Battery research has the goal to optimize all the listed parameters at the same time. Up to now usable elements / compounds are strongly limited by the laws / facts of the (electro)chemistry. E.g. aluminium is a very interesting element to produce lightweight batteries of high capacity - but many side reactions degrade the electrodes of such (experimental) batteries after a few cycles and destroy the battery.

Future of batteries

  • Fuel cells as refillable primary batteries:
    Fuel cells can be seen as a primary battery which can be refilled. The fuel cell is the reaction chamber consisting of tho electrodes and a separating layer. The chemical is pumped into the reaction chamber. In ordinary primary batteries the chemicals are placed around the electrodes. Fuel cells are an interesting alternative to batteries except for the delicate storage of hydrogen which is used in nearly all modern fuel cell. An interesting development ist the direct methanol fuel cell (DMFC): Methanol is liquid under normal environmental conditions an can be used directly as fuel ("direct methanol").

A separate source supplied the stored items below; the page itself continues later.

theorem State.holdTable_get (s : State) (n : Nat) {d p : Nat} (hp : p < 4) : Tbl.get 0x2000 (s.holdTable n) (d * 4 + p) =
    if d ∈ (s.job (s.cellJob n)).cells then vget 0x2000 (s.cell d).need.hold p else (s.cell n).adopted d p := by
  have hF : ∀ v ∈ s.holdFigures (s.job (s.cellJob n)).cells, v.2 = vget 0x2000 (s.cell (v.1 / 4)).need.hold (v.1 % 4) := by
    simp only [State.holdFigures, List.mem_flatMap, List.mem_map, List.mem_range]
    rintro _ ⟨e, -, k, hk, rfl⟩
    dsimp only
    rw [show (e * 4 + k) / 4 = e by omega, show (e * 4 + k) % 4 = k by omega]
  have hdiv : (d * 4 + p) / 4 = d := by omega
  have hmod : (d * 4 + p) % 4 = p := by omega
  rw [State.holdTable, Tbl.get_foldl_put (F := fun k => vget 0x2000 (s.cell (k / 4)).need.hold (k % 4)) _ hF, hdiv, hmod]
  simp only [State.mem_holdFigures hp]
  rfl

/-! ### A translation leaves the walks that wait (14 R271, R272) -/

theorem State.wsRecord_walks (s : State) (j va : Nat) : (s.wsRecord j va).walks = s.walks := by
  unfold State.wsRecord
  dsimp only
  split_ifs <;> rfl

theorem State.walkLeaf_walks (s : State) (j va : Nat) (k : Kind) (lv stack sa : Nat) (e : Word) :
    (s.walkLeaf j va k lv stack sa e).1.walks = s.walks := by
  have hread : (State.wsRecord (if pteAc e then s else (s.hbmPut stack sa 8 (e ||| 0x20#64).toNat).countAccess stack sa) j va).walks = s.walks :=
    (State.wsRecord_walks ..).trans (by split_ifs <;> rfl)
  unfold State.walkLeaf
  dsimp only
  generalize State.wsRecord (if pteAc e then s else _) j va = t at hread ⊢
  split
  · rfl
  · split
    · rfl
    · split
      · exact hread
      · split
        · exact hread
        · split
          · exact hread
          · split
            · exact hread
            · split <;> exact hread

theorem State.walkFrom_walks (fuel : Nat) : ∀ (s : State) (j va : Nat) (k : Kind) (lv stack base : Nat),
    (s.walkFrom j va k fuel lv stack base).1.walks = s.walks := by
  induction fuel with
  | zero => intros; rfl
  | succ fuel ih =>
    intro s j va k lv stack base
    unfold State.walkFrom
    dsimp only
    split_ifs
    · rfl
    · rfl
    · rfl
    · rfl
    · rfl
    · exact State.walkLeaf_walks ..
    · exact ih ..

theorem State.walk_walks (s : State) (j va : Nat) (k : Kind) : (s.walk j va k).1.walks = s.walks := by
  unfold State.walk
  split_ifs
  · rfl
  · rfl
  · exact State.walkFrom_walks ..

theorem State.dieTranslate_walks (s : State) (die j va : Nat) (k : Kind) : (s.dieTranslate die j va k).1.walks = s.walks := by
  unfold State.dieTranslate
  split
  · rfl
  · dsimp only
    split <;> exact State.walk_walks ..

/-! ### Walks (14 R272, 22 R360) -/

/-- The tiles that wait for a walk take the entry of its leaf, if it gives one. -/
def State.cacheLeaf (s : State) (x : Option TlbEnt) (rs : List (Nat × Req)) : State :=
  match x with
  | some e => s.cacheAt e rs
  | none => s

section
variable {s : State} {k : Nat} {w : Walk} (hw : s.walks[k]? = some w)
  (hfree : ((s.walks.take k).filter (fun x => x.die == w.die)).length < 64)
include hw hfree

/-- A walk that ends in an address: the entry is cached and its requests are let go or frozen. -/
theorem exec_walkComplete_ok {va st sa : Nat} {kd : Kind} {e : TlbEnt} {u : State}
    (hva : (((s.walkReqs w).head?.map (fun e => (e.2.addrNow, e.2.accessNow))).or w.own) = some (va, kd))
    (ht : s.dieTranslate w.die w.job va kd = (u, some e, .ok st sa)) :
    exec (.walkComplete k) s = .next ((({ u with walks := s.walks.eraseIdx k } : State).cacheAt e (s.walkReqs w)).walkEnd (s.walkReqs w)
      (u.walkFault kd (some e) (.ok st sa))) := by
  have hu : u.walks = s.walks := by
    have := s.dieTranslate_walks w.die w.job va kd
    rwa [ht] at this
  show execWalkComplete k s = _
  simp only [execWalkComplete, hw, if_neg (Nat.not_le.mpr hfree), hva, ht, hu]
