-- ==== Sys2Proof/Machine/Step.lean ====
section
/-! DEFINITION. The machine's step, and the placing of a word where the next step takes it. -/

namespace Sys2Proof.Machine

/-- One step of one instance (40_crc_commands.md R48). -/
def step (s : State) : Host.Outcome State Fault Refusal := takeStep s

/-- The consumer issues the word with `rst = 0` ahead of every other pair, so that the very next step
takes it (10_state.md R18, R23); the bits above `nbits` are 0. notes/assumptions/2.md says how a
program comes to run from State.reset. -/
def State.withFetchWord (s : State) (nbits w : Nat) : State :=
  s.issueFirst (commandPair (BitVec.ofNat 10 (w % 2 ^ nbits)))

end Sys2Proof.Machine
end

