-- ==== Sys2Proof/Machine/Assembler.lean ====
section
/-! DEFINITION. The assembler and the disassembler of the command words (30_encoding.md R43, R45 to
R47). Text is a list of characters. -/

namespace Sys2Proof.Machine

/-- The commands of a line (30_encoding.md R45, R46); nothing for an assembly error. -/
def expand (l : AsmLine) : Option (List Instr) :=
  if l.wellFormed then
    match l with
    | .nop => some [.nop]
    | .init => some [.init]
    | .update b => some [.update (BitVec.ofNat 8 b)]
    | .feed bs => some (feedCommands (bs.map (BitVec.ofNat 8)))
    | .crc bs => some (crcCommands (bs.map (BitVec.ofNat 8)))
  else none

/-- A blank between the parts of a line. DESIGN CHOICE: notes/assumptions/8.md. -/
def isBlank (c : Char) : Bool := c == ' ' || c == '\t' || c == '\r'

/-- The text without the blanks at its ends. -/
def trimBlanks (t : List Char) : List Char :=
  ((t.dropWhile isBlank).reverse.dropWhile isBlank).reverse

/-- The pieces of a text between separators. -/
def splitAtChar (sep : Char) : List Char → List (List Char)
  | [] => [[]]
  | c :: cs =>
    match splitAtChar sep cs with
    | [] => [[c]]
    | w :: ws => if c == sep then [] :: w :: ws else (c :: w) :: ws

/-- The value of a digit below the base. -/
def digitValue (base : Nat) (c : Char) : Option Nat :=
  let n := c.toNat
  let v := if 48 ≤ n && n ≤ 57 then n - 48
    else if 65 ≤ n && n ≤ 70 then n - 55
    else if 97 ≤ n && n ≤ 102 then n - 87
    else base
  if v < base then some v else none

/-- The number that digits spell after the value `acc`. -/
def digitsFrom (base : Nat) : Nat → List Char → Option Nat
  | acc, [] => some acc
  | acc, c :: cs =>
    match digitValue base c with
    | some v => digitsFrom base (acc * base + v) cs
    | none => none

/-- The number that one digit or more spell. -/
def numberText (base : Nat) (t : List Char) : Option Nat :=
  if t.isEmpty then none else digitsFrom base 0 t

/-- A literal: hexadecimal after `0x`, else decimal (30_encoding.md R45). How many digits it may have
and that hexadecimal digits may be of either case is the model's choice: DESIGN CHOICE,
notes/assumptions/8.md. -/
def literalText : List Char → Option Nat
  | '0' :: 'x' :: ds => numberText 16 ds
  | t => numberText 10 t

/-- The literals of an operand list, separated by commas (30_encoding.md R46). -/
def operandsText (t : List Char) : Option (List Nat) :=
  if (trimBlanks t).isEmpty then some []
  else (splitAtChar ',' t).foldr
    (fun p acc => match literalText (trimBlanks p), acc with
      | some v, some vs => some (v :: vs)
      | _, _ => none)
    (some [])

/-- The line of a mnemonic and its operands; mnemonics are case-insensitive (30_encoding.md R45). The
reserved op has no mnemonic. -/
def lineOf (mnemonic : List Char) (operands : List Nat) : Option AsmLine :=
  let m := mnemonic.map Char.toUpper
  if m = ['N', 'O', 'P'] then if operands = [] then some .nop else none
  else if m = ['I', 'N', 'I', 'T'] then if operands = [] then some .init else none
  else if m = ['U', 'P', 'D', 'A', 'T', 'E'] then
    match operands with
    | [b] => some (.update b)
    | _ => none
  else if m = ['F', 'E', 'E', 'D'] then some (.feed operands)
  else if m = ['C', 'R', 'C'] then some (.crc operands)
  else none

/-- The commands of one line of text: none for a blank line, and `;` starts a comment
(30_encoding.md R45). -/
def assembleLine (t : List Char) : Option (List Instr) :=
  let l := trimBlanks (t.takeWhile (· != ';'))
  if l.isEmpty then some []
  else
    match operandsText (l.dropWhile fun c => !isBlank c) with
    | some vs =>
      match lineOf (l.takeWhile fun c => !isBlank c) vs with
      | some a => expand a
      | none => none
    | none => none

/-- The commands of a program text, one command a line, in order (30_encoding.md R45, R47). -/
def assemble (t : List Char) : Option (List Instr) :=
  (splitAtChar '\n' t).foldr
    (fun l acc => match assembleLine l, acc with
      | some is, some rest => some (is ++ rest)
      | _, _ => none)
    (some [])

/-- The capital hexadecimal digit of a nibble. -/
def hexDigit (n : Nat) : Char := if n < 10 then Char.ofNat (48 + n) else Char.ofNat (55 + n)

/-- The two hexadecimal digits of a byte. -/
def hexByte (b : Byte) : List Char := [hexDigit (b.toNat / 16), hexDigit (b.toNat % 16)]

/-- The disassembler: NOP and INIT without their data field (30_encoding.md R43), a reserved word as
`.word 0x3NN` (R45). -/
def disassemble (w : CmdWord) : List Char :=
  match decode w with
  | .nop => ['N', 'O', 'P']
  | .init => ['I', 'N', 'I', 'T']
  | .update b => ['U', 'P', 'D', 'A', 'T', 'E', ' ', '0', 'x'] ++ hexByte b
  | .reserved d => ['.', 'w', 'o', 'r', 'd', ' ', '0', 'x', '3'] ++ hexByte d

/-- The listing of a command stream, one line a word, in order (30_encoding.md R45, R47). -/
def listing : List CmdWord → List Char
  | [] => []
  | w :: ws => disassemble w ++ '\n' :: listing ws

end Sys2Proof.Machine
end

  • Flow cells - rechargeable batteries with separated chemical storage / electrodes:
    These are investigated, e.g. the so-called vanadium redox battery. These batteries have liquid electrolytes which were pumped through a reaction cell containing the electrodes. The capacity is defined by simple (more or less) electrolyte tanks, the available maximum electrical power is designed by the dimension of the expensive reaction cell. The specific energy density of the above mentioned vanadium redox battery is roughly 20 watt hours per kilogram and much lower than that of a lithium ion rechargeable battery. But the scalability of the vanadium redox battery is much easier and the prices per watt hour stored might be much lower because vanadium can be gained at lower costs and the reaction cell is easier to build.

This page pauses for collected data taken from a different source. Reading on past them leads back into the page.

-- ==== Sys2Proof/Machine/CrcForms.lean ====
section
/-! DEFINITION. The byte table T (95_test_vectors.md section 3) and the other forms of Upd that the spec
states: the table form (40_crc_commands.md R56), the bit-serial form (20_memory.md R34) and the
remainder modulo the generator (40_crc_commands.md R55). The machine steps by `upd`; these are what
claims compare it with. -/

namespace Sys2Proof.Machine

/-- T[0x00] to T[0x0F], copied from 95_test_vectors.md section 3. -/
def tableRow0 : List Word16 :=
  [0x0000, 0xC0C1, 0xC181, 0x0140, 0xC301, 0x03C0, 0x0280, 0xC241,
   0xC601, 0x06C0, 0x0780, 0xC741, 0x0500, 0xC5C1, 0xC481, 0x0440]

/-- T[0x10] to T[0x1F], copied from 95_test_vectors.md section 3. -/
def tableRow1 : List Word16 :=
  [0xCC01, 0x0CC0, 0x0D80, 0xCD41, 0x0F00, 0xCFC1, 0xCE81, 0x0E40,
   0x0A00, 0xCAC1, 0xCB81, 0x0B40, 0xC901, 0x09C0, 0x0880, 0xC841]

/-- T[0x20] to T[0x2F], copied from 95_test_vectors.md section 3. -/
def tableRow2 : List Word16 :=
  [0xD801, 0x18C0, 0x1980, 0xD941, 0x1B00, 0xDBC1, 0xDA81, 0x1A40,
   0x1E00, 0xDEC1, 0xDF81, 0x1F40, 0xDD01, 0x1DC0, 0x1C80, 0xDC41]

/-- T[0x30] to T[0x3F], copied from 95_test_vectors.md section 3. -/
def tableRow3 : List Word16 :=
  [0x1400, 0xD4C1, 0xD581, 0x1540, 0xD701, 0x17C0, 0x1680, 0xD641,
   0xD201, 0x12C0, 0x1380, 0xD341, 0x1100, 0xD1C1, 0xD081, 0x1040]

/-- T[0x40] to T[0x4F], copied from 95_test_vectors.md section 3. -/
def tableRow4 : List Word16 :=
  [0xF001, 0x30C0, 0x3180, 0xF141, 0x3300, 0xF3C1, 0xF281, 0x3240,
   0x3600, 0xF6C1, 0xF781, 0x3740, 0xF501, 0x35C0, 0x3480, 0xF441]

/-- T[0x50] to T[0x5F], copied from 95_test_vectors.md section 3. -/
def tableRow5 : List Word16 :=
  [0x3C00, 0xFCC1, 0xFD81, 0x3D40, 0xFF01, 0x3FC0, 0x3E80, 0xFE41,
   0xFA01, 0x3AC0, 0x3B80, 0xFB41, 0x3900, 0xF9C1, 0xF881, 0x3840]

/-- T[0x60] to T[0x6F], copied from 95_test_vectors.md section 3. -/
def tableRow6 : List Word16 :=
  [0x2800, 0xE8C1, 0xE981, 0x2940, 0xEB01, 0x2BC0, 0x2A80, 0xEA41,
   0xEE01, 0x2EC0, 0x2F80, 0xEF41, 0x2D00, 0xEDC1, 0xEC81, 0x2C40]

/-- T[0x70] to T[0x7F], copied from 95_test_vectors.md section 3. -/
def tableRow7 : List Word16 :=
  [0xE401, 0x24C0, 0x2580, 0xE541, 0x2700, 0xE7C1, 0xE681, 0x2640,
   0x2200, 0xE2C1, 0xE381, 0x2340, 0xE101, 0x21C0, 0x2080, 0xE041]

/-- T[0x80] to T[0x8F], copied from 95_test_vectors.md section 3. -/
def tableRow8 : List Word16 :=
  [0xA001, 0x60C0, 0x6180, 0xA141, 0x6300, 0xA3C1, 0xA281, 0x6240,
   0x6600, 0xA6C1, 0xA781, 0x6740, 0xA501, 0x65C0, 0x6480, 0xA441]

/-- T[0x90] to T[0x9F], copied from 95_test_vectors.md section 3. -/
def tableRow9 : List Word16 :=
  [0x6C00, 0xACC1, 0xAD81, 0x6D40, 0xAF01, 0x6FC0, 0x6E80, 0xAE41,
   0xAA01, 0x6AC0, 0x6B80, 0xAB41, 0x6900, 0xA9C1, 0xA881, 0x6840]

/-- T[0xA0] to T[0xAF], copied from 95_test_vectors.md section 3. -/
def tableRowA : List Word16 :=
  [0x7800, 0xB8C1, 0xB981, 0x7940, 0xBB01, 0x7BC0, 0x7A80, 0xBA41,
   0xBE01, 0x7EC0, 0x7F80, 0xBF41, 0x7D00, 0xBDC1, 0xBC81, 0x7C40]

/-- T[0xB0] to T[0xBF], copied from 95_test_vectors.md section 3. -/
def tableRowB : List Word16 :=
  [0xB401, 0x74C0, 0x7580, 0xB541, 0x7700, 0xB7C1, 0xB681, 0x7640,
   0x7200, 0xB2C1, 0xB381, 0x7340, 0xB101, 0x71C0, 0x7080, 0xB041]

/-- T[0xC0] to T[0xCF], copied from 95_test_vectors.md section 3. -/
def tableRowC : List Word16 :=
  [0x5000, 0x90C1, 0x9181, 0x5140, 0x9301, 0x53C0, 0x5280, 0x9241,
   0x9601, 0x56C0, 0x5780, 0x9741, 0x5500, 0x95C1, 0x9481, 0x5440]

/-- T[0xD0] to T[0xDF], copied from 95_test_vectors.md section 3. -/
def tableRowD : List Word16 :=
  [0x9C01, 0x5CC0, 0x5D80, 0x9D41, 0x5F00, 0x9FC1, 0x9E81, 0x5E40,
   0x5A00, 0x9AC1, 0x9B81, 0x5B40, 0x9901, 0x59C0, 0x5880, 0x9841]

/-- T[0xE0] to T[0xEF], copied from 95_test_vectors.md section 3. -/
def tableRowE : List Word16 :=
  [0x8801, 0x48C0, 0x4980, 0x8941, 0x4B00, 0x8BC1, 0x8A81, 0x4A40,
   0x4E00, 0x8EC1, 0x8F81, 0x4F40, 0x8D01, 0x4DC0, 0x4C80, 0x8C41]

/-- T[0xF0] to T[0xFF], copied from 95_test_vectors.md section 3. -/
def tableRowF : List Word16 :=
  [0x4400, 0x84C1, 0x8581, 0x4540, 0x8701, 0x47C0, 0x4680, 0x8641,
   0x8201, 0x42C0, 0x4380, 0x8341, 0x4100, 0x81C1, 0x8081, 0x4040]

/-- The table T as the spec prints it (95_test_vectors.md section 3). -/
def crcTable : List Word16 :=
  tableRow0 ++ tableRow1 ++ tableRow2 ++ tableRow3 ++ tableRow4 ++ tableRow5 ++ tableRow6 ++ tableRow7
    ++ tableRow8 ++ tableRow9 ++ tableRowA ++ tableRowB ++ tableRowC ++ tableRowD ++ tableRowE ++ tableRowF

/-- `T[i]` (40_crc_commands.md R56). -/
def tableEntry (i : Byte) : Word16 := crcTable.getD i.toNat 0

/-- The table form of Upd (40_crc_commands.md R56). -/
def updByTable (c : Word16) (b : Byte) : Word16 :=
  (c >>> 8) ^^^ tableEntry (lowByte (c ^^^ zext16 b))

/-- One bit fed to the register: the feedback is the register's bit 0 against the data bit
(20_memory.md R34). -/
def feedBit (t : Word16) (bit : Bool) : Word16 :=
  if t.getLsbD 0 ^^ bit then (t >>> 1) ^^^ Config.polynomial else t >>> 1

/-- A byte fed bit by bit, `b[0]` first and `b[7]` last (20_memory.md R34). -/
def updBitSerial (c : Word16) (b : Byte) : Word16 :=
  [b.getLsbD 0, b.getLsbD 1, b.getLsbD 2, b.getLsbD 3, b.getLsbD 4, b.getLsbD 5, b.getLsbD 6,
    b.getLsbD 7].foldl feedBit c

/-- The product of two polynomials over GF(2), bit i the coefficient of x^i. -/
def polyMul {w : Nat} (a g : BitVec w) : BitVec w :=
  (List.range w).foldl (fun acc i => if a.getLsbD i then acc ^^^ (g <<< i) else acc) 0

/-- The generator x^16 + x^15 + x^2 + 1 (40_crc_commands.md R55). -/
def generator : BitVec 24 := (1#24 <<< 16) ^^^ Config.polynomialNormal.setWidth 24

/-- The polynomial of a register value: bit-reversed, so that bit 15 is the constant term
(40_crc_commands.md R55: "bit-reflected operands"). -/
def registerPoly (c : Word16) : BitVec 24 := c.reverse.setWidth 24

/-- The polynomial of a data byte, bit-reversed (40_crc_commands.md R55). -/
def bytePoly (b : Byte) : BitVec 24 := b.reverse.setWidth 24

end Sys2Proof.Machine
end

  • Carbon nanostructure batteries (name given by the author of that article):
    Another interesting element is carbon which is lightweight (12 grams per mol) and available. Nanotubes and other nano-shaped configurations of carbon atoms have interesting properties. Nanotechnology might find ways to shape carbon-compounds to build batteries with higher energy densities at reasonable prices.
  • Capacitors instead of batteries:
  • An alternative to batteries are (ultra) capacitors which do not have the limitations of batteries. They store the electrical energy as an electrical charge on two electrodes separated by an insulating layer. The maximum voltage of capacitors are only limited by the insulation between the electrodes. The area of the electrodes defines the capacity of a capacitor. Both values are limited by the degree of insulation and the package density of the electrode surfaces. A disadvantage of capacitors is the variyng output voltage (see above) but the so-colled switching power supplies might help to solve this issue. These power supplies convert variyng voltages into a single voltage, e.g. the power supply of a mobile computer (100 ... 240 volts ? 19 volts). The capacitor output voltage can be stabilized by such devices and make them a usable power storage device.